Despite the strong evidence that UV causes TCC→T mutations, the question remains how UV could affect germline cells that are generally shielded from solar radiation. Although the testes contain germline tissue that lies close to the skin with minimal shielding, to my knowledge it has not been tested whether UV penetrates this tissue effectively enough to induce spermatic mutations. Another possibility is that UV can indirectly cause germline mutations by degrading folate, a DNA synthesis cofactor that is transmitted through the bloodstream and required during cell division [30, 8, 9, 31]. Folate deficiency is known to cause DNA damage including uracil misincorporation and double-strand breaks, leading in some cases to birth defects and reduced male fertility [32, 33, 34]. It is therefore possible that folate depletion could cause some of the mutations observed in UV-irradiated cells, and that these same mutations might appear in the germline of a light-skinned individual rendered folate-deficient by sun exposure. It has also been hypothesized that, in a variety of species, differences in metabolic rate can drive latitudinal gradients in the rate of molecular evolution [?, ?, ?].
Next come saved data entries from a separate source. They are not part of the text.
-- ==== Sys2Proof/Machine/State.lean ====
section
/-! DEFINITION. The state of the machine as plain data, the faults and refusals that end a step, and the state after
reset. Every structure names the rules of spec/ that give its fields. Finite maps with a default (cores, tables of
which most entries hold their reset value) are lists of key and value, keys rising. -/

namespace Sys2Proof.Machine

/-- Why the model stops without a next state. -/
inductive Fault where
  /-- Raised by an instruction word whose step has no running split in focus. The step itself never does this: it puts
  the split it picked in focus. Safe: no claim about a running split meets it. -/
  | noSplit
  deriving DecidableEq, Repr

/-- Why the model gives no meaning. -/
inductive Refusal where
  /-- An instruction of the opcode table that has no meaning yet, raised in Dispatch only. -/
  | notModelled (mnemonic : String)
  deriving DecidableEq, Repr

/-! ### Registers -/

/-- A vector register with its shape tag (R122). -/
inductive VReg where
  | uniform (u : W32)
  | affine (b s : W32)
  | general (l : Lanes W32)
  deriving DecidableEq, Repr

/-- A run of registers of one kind (the kind numbers of R15). -/
structure Span where
  kind : Nat
  first : Nat
  len : Nat
  deriving DecidableEq, Repr

/-- A lookahead window: instructions left, and the registers it covers (R21). -/
structure Window where
  left : Nat
  regs : List Span
  deriving DecidableEq, Repr

/-- An entry of the reconvergence stack (R314). -/
structure Entry where
  mode : W32
  fmt : W32
  pmask : Mask
  mask : Mask
  ppc : Nat
  kind : Nat
  prid : Nat
  jpc : Nat
  deriving DecidableEq, Repr

/-- What a group keeps of an outstanding parallel record beside the entries: the split that diverged, and the entries
below the record once that split has ended (R312). -/
structure Diverged where
  owner : Nat
  below : Option (List Entry)
  deriving DecidableEq, Repr

/-- What a resource stall waits for. -/
inductive Resource where
  /-- room in an engine's queue (R68, R256, R354) -/
  | engine (eng place : Nat)
  /-- fewer than 16 closed incomplete batches (R69) -/
  | batches
  /-- room in the matrix queue of a core (R216) -/
  | matrix (core : Nat)
  /-- the array's lease (R215) -/
  | lease (core : Nat)
  /-- a free completion counter (R65) -/
  | counter
  /-- room in the overflow buffer of a core's bank queues (R64) -/
  | banks (core : Nat)
  /-- the group's earlier accesses, those of the matrix engine among them (R110, R217, R277) -/
  | acks
  /-- acknowledgement of the group's earlier stores (R385) -/
  | stores
  /-- an engine's write to an owned line (R52), or bytes the matrix engine has yet to read or write (R217) -/
  | line (key : Nat)
  /-- the completion of every matrix instruction of the group (R203) -/
  | matrixDone
  /-- the end of another thread's hold on a granule (R106) -/
  | hold (granule : Nat)
  /-- the follower array of a twin operation, which accepts nothing else until the operation retires (R214) -/
  | follower (core : Nat)
  deriving DecidableEq, Repr

/-- Why a split is not ready (R315, R351). -/
inductive Wait where
  | ready
  | join
  | rendezvous (i : Instr)
  /-- in WAITB for a batch number, with its contributors -/
  | waitb (n : Nat) (mask : Mask)
  /-- in WAITBAR on a barrier for a phase -/
  | waitbar (b p : Nat)
  | evwait (i : Instr)
  | emit
  /-- in MWAIT: its word, the waiting threads and the device time of its timeout -/
  | mwait (f : Fields) (mask : Mask) (deadline : Option Nat)
  /-- in ARRIVE on a barrier in whose phase the group has arrived already -/
  | arrive (i : Instr) (b p : Nat)
  | xlate (ctx page : Nat)
  | depend (i : Instr)
  | resource (r : Resource)
  deriving DecidableEq, Repr

/-- A split (R308). The stack's top stands first; `burst` and `last` serve R351. -/
structure Split where
  pc : Nat
  mask : Mask
  fmt : W32
  mode : W32
  jr : Nat
  stack : List Entry
  fairness : Nat
  wait : Wait
  windows : List Window
  burst : Nat
  last : Nat
  deriving DecidableEq, Repr
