/-- A scalar source: an S or K register whole, a zero- or sign-extended immediate, or ZERO. -/
def Group.scalar (g : Group) (k : ImmKind) (o : Opnd) : W64 :=
  match o with
  | .s n => g.sreg n.val
  | .k n => g.sreg (64 + n.val)
  | .imm w => (immWords k w).2 ++ (immWords k w).1
  | _ => 0

/-- A predicate source. -/
def Group.predOf (g : Group) (o : Opnd) : Mask :=
  match o with
  | .p n => g.pred n.val
  | _ => 0

/-- A predicate source with its negation by XM (R188). -/
def Group.predNeg (g : Group) (neg : Bool) (o : Opnd) : Mask := if neg then ~~~ g.predOf o else g.predOf o

/-- The designated thread of a GROUP-scope instruction (R167). -/
def Ctx.designated (c : Ctx) : Nat := (lowest c.act).getD 0

/-! ### Writing -/

/-- What one thread computes: the words of its destination block, its predicate, and the flags it raises. -/
structure LaneOut where
  w : List W32
  p : Bool := false
  flags : Nat := 0
  deriving DecidableEq, Repr

/-- The result shape of R125: uniform, an affine register, or general. -/
inductive Form where
  | uniform
  | affine (b s : W32)
  | general
  deriving DecidableEq, Repr

/-- The write rule of R126 for a LANE-scope write of register n with new content by lane. A result of uniform shape whose
lanes stochastic rounding made differ is general (log 14). -/
def Group.writeLane (g : Group) (n : Nat) (act : Mask) (form : Form) (l : Lanes W32) : Group :=
  if act = 0 then g
  else if act = allLanes then
    { g with v := put g.v n (match form with
      | .uniform => if l.toList.all (· == nth l 0 0) then .uniform (nth l 0 0) else .general l
      | .affine b s => .affine b s
      | .general => .general l) }
  else { g with v := put g.v n (.general (mergeLanes act l (g.vreg n).lanes)) }

/-- A block of words written at LANE scope (R126, R130, R166). -/
def Group.putLanes (g : Group) (d : Opnd) (n : Nat) (act : Mask) (form : Nat → Form) (out : Lanes LaneOut) : Group :=
  let col := fun (j : Nat) => (tab 32 fun l => (nth out l { w := [] }).w.getD j 0 : Lanes W32)
  match d with
  | .v i _ => (List.range n).foldl (fun g j => g.writeLane (i.val + j) act (form j) (col j)) g
  | .x i => { g with x := (List.range n).foldl (fun x j =>
      put x (i.val + j) (mergeLanes act (col j) (nth x (i.val + j) (Vector.replicate 32 0)))) g.x }
  | .k i => (List.range n).foldl (fun g j => g.putV (256 + i.val + j) act (col j) false) g
  | .p i => g.putP i.val act (maskOf fun l => (nth out l { w := [] }).p)
  | _ => g

/-- The 64-bit value of a block of one or two words; one word is sign- or zero-extended (R167). -/
def wordsTo64 (signed : Bool) (w : List W32) : W64 :=
  match w with
  | [x] => if signed then x.signExtend 64 else x.setWidth 64
  | x :: y :: _ => y ++ x
  | [] => 0

/-- A block of words written at GROUP scope: all 32 lanes, uniform (R126, R167). -/
def Group.putGroup (g : Group) (d : Opnd) (signed : Bool) (out : LaneOut) : Group :=
  match d with
  | .v i _ => (List.range out.w.length).foldl
      (fun g j => { g with v := put g.v (i.val + j) (.uniform (out.w.getD j 0)) }) g
  | .s i => g.putS i.val (wordsTo64 signed out.w)
  | .k i =>
    if i.val < 8 then (List.range out.w.length).foldl
      (fun g j => g.putV (256 + i.val + j) allLanes (Vector.replicate 32 (out.w.getD j 0)) false) g
    else g.putS (64 + i.val) (wordsTo64 signed out.w)
  | .p i => g.putP i.val allLanes (if out.p then allLanes else 0)
  | _ => g

/-! ### Registers that an instruction names (R21) -/

/-- The registers of one operand. -/
def spanOf (u : Use) (o : Opnd) : List Span :=
  match o with
  | .v n _ => if u.v = 0 then [] else [{ kind := 0, first := n.val, len := u.v }]
  | .s n => [{ kind := 1, first := n.val, len := u.s }]
  | .p n => if n.val = 7 then [] else [{ kind := 2, first := n.val, len := 1 }]
  | .x n => [{ kind := 3, first := n.val, len := u.x }]
  | .t n => [{ kind := 4, first := n.val, len := 1 }]
  | .k n => [{ kind := 7, first := n.val, len := if n.val < 8 then u.v else u.s }]
  | _ => []
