-- ==== Sys2Proof/Machine/Floating.lean ====
section
/-! DEFINITION. The floating class (spec/07_vector_instructions.md R182 to R187) and the special functions
(spec/06_number_formats.md R164). -/

namespace Sys2Proof.Machine

/-! ### Sources -/

/-- The element format of a floating type (R182). -/
def fltFmt (dt : Nat) : FloatFmt :=
  match dt with
  | 1 => fp16
  | 2 => bf16
  | _ => fp32

/-- Elements of a floating type (R146). -/
def fltElems (dt : Nat) : Nat := if dt = 0 then 1 else 2

/-- How a floating type reads an immediate (R17). -/
def fltImm (dt : Nat) : ImmKind := if dt = 1 || dt = 2 then .both else .upper

/-- A floating source: whether it presents uniform, and the code of element e in a lane after DAZ and the modifiers
(R160, R182). -/
structure FltSrc where
  tags : List VReg
  code : Nat → Nat → Nat

/-- The sign bit of a code changed: |x| first, then negation (R182). -/
def signMod (F : FloatFmt) (neg abs : Bool) (x : Nat) : Nat :=
  let top := 2 ^ (F.bits - 1)
  let x := if abs then x % top else x
  if neg then (if x < top then x + top else x - top) else x

/-- A source of type dt. -/
def Ctx.fltSrc (c : Ctx) (dt : Nat) (o : Opnd) (neg abs useDaz : Bool) : FltSrc :=
  let F := fltFmt dt
  let lo := c.g.word (fltImm dt) o 0
  let hi := c.g.word (fltImm dt) o 1
  let raw := fun (l e : Nat) =>
    match dt with
    | 0 => (lo.at l).toNat
    | 3 => if e = 0 then (lo.at l).toNat else (hi.at l).toNat
    | _ => (lo.at l).toNat / 2 ^ (16 * e) % 2 ^ 16
  { tags := if dt = 3 then [lo, hi] else [lo],
    code := fun l e => signMod F neg abs (if useDaz then daz F c.sp.mode (raw l e) else raw l e) }

def Ctx.fltA (c : Ctx) : FltSrc := c.fltSrc (dtN c.f) c.f.a (bit (xmN c.f) 0) (bit (xmN c.f) 3) true
def Ctx.fltB (c : Ctx) : FltSrc := c.fltSrc (dtN c.f) c.f.b (bit (xmN c.f) 1) false true
def Ctx.fltC (c : Ctx) : FltSrc := c.fltSrc (dtN c.f) c.f.c (bit (xmN c.f) 2) false true

/-- The words of a result's elements (R146). -/
def fltWords (dt : Nat) (e0 e1 : Nat) : List W32 :=
  match dt with
  | 0 => [BitVec.ofNat 32 e0]
  | 3 => [BitVec.ofNat 32 e0, BitVec.ofNat 32 e1]
  | _ => [BitVec.ofNat 32 (e0 + e1 * 2 ^ 16)]

/-- The random value of an element; zero where the mode draws none. -/
def Ctx.rand (c : Ctx) (md : RMode) (l e : Nat) : Nat := if md = .rsr then c.draw l e else 0

/-- Elements drawn for a count of elements in a mode. -/
def drawsIn (md : RMode) (n : Nat) : Nat := if md = .rsr then n else 0

/-- A floating form that computes each element alone: `op` gives the rounded element (R146, R184). -/
def fltForm (i : Instr) (f : Fields) (s : State) (dt : Nat) (srcs : Ctx → List VReg) (rounds : Bool)
    (op : Ctx → RMode → Nat → Nat → Nat → Rounded) : Res :=
  registers i f s fun c =>
    let md := if rounds then roundMode f c.sp.mode else .rne
    let F := fltFmt dt
    let el := op c md
    c.write (fltRegs dt) (formOf (srcs c)) false (if rounds then drawsIn md (fltElems dt) else 0) fun l =>
      let r := fun (e : Nat) => ftz F c.sp.mode (el (if rounds then c.rand md l e else 0) l e)
      let r0 := r 0
      let r1 := if fltElems dt = 2 then r 1 else { code := 0 }
      { w := fltWords dt r0.code r1.code, flags := r0.flags ||| r1.flags }
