-- ==== Sys2Proof/Machine/Abort.lean ====
section
/-! DEFINITION. Teams and contexts that stop from outside (spec/15_traps_and_reliability.md R373, R374, R376, R383): abort,
cancel, fencing and readmission. -/

namespace Sys2Proof.Machine

/-! ### Stopping teams, commands and contexts -/

/-- The resident and saved teams that satisfy the tests stop without a save; what they have on the way is gone. -/
def State.stopTeams (s : State) (p : Team → Bool) (q : SavedTeam → Bool) : State :=
  let gone := (s.saved.filter q).map (·.id)
  let s := (s.teams.filter p).foldl (fun s t => s.dropTeam t.id) s
  { s with
    saved := s.saved.filter fun x => !q x
    commands := s.commands.filter fun c => match c.owner with
      | some (t, _) => !gone.contains t
      | none => true }

/-- A taken command that has not ended ends with a status; its completion is written by COMMAND_COMPLETE (R343, R344). -/
def endJob (seq status : Nat) (j : Job) : Job := if j.seq == seq && !j.ended then { j with ended := true, status := status } else j
def State.endJob (s : State) (seq status : Nat) : State := { s with jobs := s.jobs.map (Machine.endJob seq status) }

/-- The grids, the graph and the engine work of a command go, its teams with them. -/
def State.stopJob (s : State) (seq : Nat) : State :=
  let s := s.stopTeams (fun t => t.seq == seq) fun t => t.seq == seq
  { s with
    grids := s.grids.filter fun g => g.seq != seq
    graphs := s.graphs.filter fun g => g.seq != seq
    commands := s.commands.filter fun c => c.job != some seq && c.node.map Prod.fst != some seq }

/-- The open entries of some lines merge though no access causes it. An entry that would write a part of a bad sector gives its first
context a record of the check, with no core, and nothing is halted (R54, R57, R58; log 71). -/
def State.mergeLoose (s : State) (lines : List Nat) : State :=
  let bad := (s.mire.filter fun e => lines.contains e.line).filterMap fun e =>
    (e.granules.findSome? fun g => (s.sectorCheck g).map fun code => (e.ctxs.headD 0, code, g * 64))
  bad.foldl (fun s x => s.post x.1 (s.looseCheck x.1 0 x.2.1 x.2.2)) (s.mergeLines lines)

/-- The open Mire entries into which a context has added merge as it ends (R54). -/
def State.endContextMire (s : State) (ctx : Nat) : State :=
  s.mergeLoose ((s.mire.filter fun e => e.ctxs.contains ctx).map (·.line))

/-- A context is aborted (R373): its teams stop without a save, its commands end ABORTED, and a record is posted. -/
def State.abortContext (s : State) (ctx : Nat) : State :=
  let s := s.stopTeams (fun t => t.ctx == ctx) fun t => t.ctx == ctx
  let seqs := (s.jobs.filter fun j => j.ctx == ctx && !j.ended).map (·.seq)
  let s := seqs.foldl (fun s q => (s.stopJob q).endJob q 5) s
  let s := { s with
    grids := s.grids.filter fun g => g.ctx != ctx
    graphs := s.graphs.filter fun g => g.ctx != ctx
    commands := s.commands.filter fun c => c.ctx != ctx }
  (s.endContextMire ctx).post ctx { cls := 2, code := codeTILEFENCED }

def State.abortContexts (s : State) (ctxs : List Nat) : State := ctxs.foldl State.abortContext s

/-- The teams that run on a core of a die. -/
def Team.onDie (t : Team) (die : Nat) : Bool := dieOf t.core == die

/-- The contexts that fencing on a die aborts (R373). -/
def State.touching (s : State) (die : Nat) : List Nat :=
  (List.range 256).filter fun c => (s.die die).touch.getLsbD c || s.teams.any fun t => t.ctx == c && t.onDie die

/-! ### Slices (R49, R373, R374) -/

/-- Tile of a slice number die << 9 | i, as die << 8 | tile. -/
def sliceTile (slice : Nat) : Nat := slice / 2

/-- The lowest live slice above i, mod 512, of its parity; i itself where the die has none. -/
def State.nextSlice (s : State) (die i : Nat) : Nat :=
  (((List.range 256).map fun k => (i + 2 * (k + 1)) % 512).find? fun j => !s.fenced (die * 256 + j / 2)).getD i

/-- The map entries that name a slice of a tile that is not live move on. -/
def State.remap (s : State) (die : Nat) (base : Nat → Nat) : State :=
  let move := fun (i : Nat) => if s.fenced (die * 256 + i / 2) then s.nextSlice die i else i
  s.setDie die { s.die die with sliceMap := tab 512 (fun h => BitVec.ofNat 16 (move (base h))) }

/-- Every live slice of a die merges its Mire entries and writes back its dirty sectors. -/
def State.flushSlices (s : State) (die : Nat) : State :=
  let live := fun (slice : Nat) => slice / 512 == die && !s.fenced (sliceTile slice)
  let s := s.mergeLoose ((s.mire.filter fun e => live e.slice).map (·.line))
  { s with l2 := s.l2.map fun e =>
    if live (s.lineSlice e.1) then (e.1, { e.2 with dirty0 := false, dirty1 := false }) else e }

/-- What a fenced tile's slices held is lost: its Mire entries, which merge there and count in MEPIS with their sums dropped, and the
dirty sectors, whose older content in HBM is open (R54, R55, R373; log 21). -/
def State.loseSlices (s : State) (tile : Nat) : State :=
  let mine := fun (slice : Nat) => sliceTile slice == tile
  let lost := s.l2.filter fun e => mine (s.lineSlice e.1)
  let merged := (s.mire.filter fun e => mine e.slice).flatMap (·.ctxs)
  let dirty := lost.flatMap fun e => (if e.2.dirty0 then [2 * e.1] else []) ++ (if e.2.dirty1 then [2 * e.1 + 1] else [])
  let s := s.poke (dirty.flatMap fun sec => (List.range 64).map fun i =>
    (sec * 64 + i, (Config.openWord s.tick (sec * 64 + i)).setWidth 8))
  let s := { s with
    mire := s.mire.filter fun e => !mine e.slice
    l2 := s.l2.filter fun e => !mine (s.lineSlice e.1)
    windowLines := s.windowLines.filter fun w => lost.all fun e => e.1 != windowTag w.1
    sys := { s.sys with mepis := merged.foldl (fun m c => bump c m) s.sys.mepis } }
  (dedup merged).foldl State.statusBlock s

/-! ### Fencing (R373, R374) -/

/-- 24 hours in ns. -/
def dayNs : Nat := 86400000000000

/-- The fences of a tile within the last 24 h. -/
def State.recentFences (s : State) (h : TileHealth) : Nat := (h.fences.filter fun t => decide (s.time < t + dayNs)).length

/-- The home slice of a line that a command has still to write is on a tile. -/
def State.writesAt (s : State) (c : Command) (tile : Nat) : Bool := c.owned.any fun line => sliceTile (s.lineSlice line) == tile

/-- A started command that has still lines of a fenced tile to write may have a request pending there, which is free: it then waits, for
a page of no context, until ORPHAN_TIMEOUT ends it (R373; log 21). -/
def State.strand (s : State) (tile : Nat) : State :=
  { s with commands := s.commands.map fun c =>
    if c.phase == .started && !c.saved && c.xlate.isNone && s.writesAt c tile && Config.useOld s.tick c.id then
      { c with xlate := some (256 + tile, 0) } else c }

/-- A tile is fenced: a third fence within 24 h retires it, otherwise its self-test runs. -/
def State.fenceTile (s : State) (tile : Nat) : State :=
  let die := dieOf tile
  let ctxs := s.touching die
  let h := { s.tileHealth tile with fences := s.time :: (s.tileHealth tile).fences, orphans := true }
  let h := { h with status := if 3 ≤ s.recentFences h then .retired else .testing }
  let s := (s.strand tile).loseSlices tile
  let s := { s with tiles := assocSet tile h s.tiles }
  let s := (s.flushSlices die).remap die fun i => (nth (s.die die).sliceMap i 0).toNat
  s.abortContexts ctxs

/-! ### Neighbours (R369, R374) -/

/-- The tile beside a tile on its own die, tiles standing in 16 columns. -/
def meshNeighbour (tile : Nat) (d : Dir) : Option Nat :=
  let x := tile % 16
  let y := tile / 16 % 16
  match d with
  | .west => if x = 0 then none else some (tile - 1)
  | .east => if x = 15 then none else some (tile + 1)
  | .north => if y = 0 then none else some (tile - 16)
  | .south => if y = 15 then none else some (tile + 16)

def dirs : List Dir := [.west, .east, .north, .south]

/-- The key of what a tile holds about its neighbour in a direction. -/
def watchKey (tile : Nat) (d : Dir) : Nat :=
  tile * 4 + match d with
    | .west => 0
    | .east => 1
    | .north => 2
    | .south => 3

/-- The watchers of a tile: each neighbour with the direction in which it sees the tile. -/
def watchers (tile : Nat) : List (Nat × Dir) :=
  dirs.filterMap fun d => (meshNeighbour tile d).bind fun n => (dirs.find? fun e => meshNeighbour n e == some tile).map fun e => (n, e)

def State.watch (s : State) (tile : Nat) (d : Dir) : Watch := (assoc (watchKey tile d) s.watches).getD Watch.fresh
def State.setWatch (s : State) (tile : Nat) (d : Dir) (w : Watch) : State :=
  { s with watches := assocSet (watchKey tile d) w s.watches }

/-- A tile that has appealed is readmitted: the slices flush, the map is rebuilt, and every vote about it is TRUST
(R374). -/
def State.readmit (s : State) (tile : Nat) : State :=
  let die := dieOf tile
  let s := s.flushSlices die
  let s := { s with tiles := assocSet tile { s.tileHealth tile with status := .live } s.tiles }
  let s := s.remap die id
  (watchers tile).foldl (fun s x => s.setWatch x.1 x.2 Watch.fresh) s

/-! ### CKPT, CANCEL (R373, R383) -/

/-- The touch bits of a context are cleared on both dies. -/
def State.clearTouch (s : State) (ctx : Nat) : State :=
  { s with dies := s.dies.map fun d => { d with touch := d.touch &&& ~~~ BitVec.ofNat 256 (2 ^ (ctx % 256)) } }

/-- A command that has not ended is cancelled: its teams stop unsaved. -/
def State.cancelJob (s : State) (seq : Nat) : State := (s.stopJob seq).endJob seq 6

end Sys2Proof.Machine
end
Although the data presented here do not reveal a clear underlying mechanism, they leave little doubt that the European population experienced a recent mutation rate increase. Even if the overall rate increase was small, it adds to a growing body of evidence that molecular clock assumptions break down on a faster timescale than generally assumed during population genetic analysis. It was once assumed that the human lineage’s mutation rate had changed little since we shared a common ancestor with chimpanzees, but this assumption is losing credibility due to the conflict between direct mutation rate estimates and with molecular-clock-based estimates [14, 15]. One proposed reconciliation of this conflict is a “hominoid slowdown,” a gradual decrease in the rate of germline mitoses per year as our ancestors evolved longer generation times [35, 36]. The results of this paper indicate that another force may have come into play: change in the mutation rate per mitosis. If the mutagenic spectrum was able to change during the last 100,000 years of human history, it might have changed numerous times during great ape evolution and beforehand. Given such a general challenge to the molecular clock assumption, it may be wise to infer demographic history from mutations such as CpG transitions that accumulate in a more clocklike way than other mutations [19, 14]. At the same time, less clocklike mutations may provide valuable insights into the changing biology of genome integrity.

Methods

1000 Genomes data accession

Publicly available VCF files containing the 1000 Genomes Phase I were downloaded from www.1000genomes.org/data. Ancestral states were inferred using the UCSC alignment of the chimp PanTro4 to the human reference genome hg19. These data were then subsampled to obtain four sets of SNPs: PE (private to Europe), PAs (private to Asia), PAf (private to Africa), and PAsE (fixed in Africa but variable in both Asia and Europe).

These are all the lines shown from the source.